Finley recounted that she didn’t anticipate what price celebrity would exact on her family and marriage. She said she sent a tape in on whim to The Food Network and that winning was a surprise. But after winning, experiencing how it felt to cook on television for strangers while not cooking at home for her family in California felt completely and totally alien. “With celebrity you become a brand and have to keep growing that brand and that was something I could not do,” she said, noting how much time would have been required taping in New York away from her family.

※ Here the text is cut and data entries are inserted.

-- ==== Sys2Proof/Machine/PinDriver.lean ====
section
/-! DEFINITION. The pulse figures (spec 00 R4, 30 R70), the symbols EMIT0 and EMIT1 and the waveform function (spec 40 R82, R83, R88). -/

namespace Sys2Proof.Machine

/-- T0H: time-units high of a logical 0 (00 R4). -/
def t0H : Nat := 4
/-- T0L: time-units low of a logical 0 (00 R4). -/
def t0L : Nat := 9
/-- T1H: time-units high of a logical 1 (00 R4). -/
def t1H : Nat := 8
/-- T1L: time-units low of a logical 1 (00 R4). -/
def t1L : Nat := 6

/-- `TH(b)` (40 R84). -/
def tH (b : Bool) : Nat := if b then t1H else t0H
/-- `TL(b)` (40 R84). -/
def tL (b : Bool) : Nat := if b then t1L else t0L

/-- One pulse-shape call on LINE_SEL: rising edge, TH(b) units, falling edge, TL(b) units (40 R82, R83). -/
def emitSymbol (b : Bool) (s : State) : State :=
  ((((s.event (.emit s.lineSel b)).level s.lineSel true).delayUnits (tH b)).level s.lineSel false).delayUnits (tL b)

/-- EMIT0 (40 R82). -/
def execEmit0 (s : State) : Res := .next (emitSymbol false s)

/-- EMIT1 (40 R83). -/
def execEmit1 (s : State) : Res := .next (emitSymbol true s)

/-- `Pulse(b)`: a list of levels, one per time-unit (40 R88). -/
def pulse (b : Bool) : List Bool := List.replicate (tH b) true ++ List.replicate (tL b) false

/-- The bits of a byte in the order they are sent, bit 7 first (20 R41). -/
def byteBits (v : Byte) : List Bool :=
  [v.getLsbD 7, v.getLsbD 6, v.getLsbD 5, v.getLsbD 4, v.getLsbD 3, v.getLsbD 2, v.getLsbD 1, v.getLsbD 0]

/-- The bits of a buffer in the order they are sent (41 R100). -/
def bitsOf (bytes : List Byte) : List Bool := bytes.flatMap byteBits

/-- `WaveByte(v)` (40 R88). -/
def waveByte (v : Byte) : List Bool := (byteBits v).flatMap pulse

/-- `Wave(L)` (40 R88). -/
def waveOf (bytes : List Byte) : List Bool := bytes.flatMap waveByte

end Sys2Proof.Machine
end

Finley, who has a solid background as a policy analyst, said she realized that her choice between family and a demanding career was similar to what most working women with children must contend every day. “It’s almost impossible to have a career after you have that first baby, it’s not as simple as that,” she said. “We’ve created an economy that requires two incomes. It’s a problem in general for American families, not so much in France where there is available childcare and school hours organized around a normal workday. There the child minders and teachers are qualified and available when they are most needed by working women. In the U.S. it’s tough for parenting. Our priorities are not skewed to making it easy for people to have families. Countries that make it easy for people to have families also build stable societies. And happy communities foster happy nations.”

Regarding fast food and obesity, Finley said they also are linked to the need for two incomes in working families and lack of available childcare. “People are time challenged and stressed,” she said. “And making meals at the end of long days is more difficult here than in Europe. In Europe there are specialty food purveyors who make fresh food that working mothers can use to augment meals. You keep a village alive by supporting these vendors. For the most part, we don’t have those choices here, so it takes more research to find healthy sources.”

Finley said quality food availability is inextricably tied to social justice and societal values. To promote social justice, better food access and choices, and to help address workplace challenges, Finley advises becoming actively involved in integrating food with community. “Don’t be passive, take active steps, constantly reground and realize that each person is part of something bigger. The community grows as individuals take action. Use your buying power to influence food quality and availability and make decisions to change your own buying and cooking habits. Don’t think of just your own narrow personal or family interests; think of the wider community.”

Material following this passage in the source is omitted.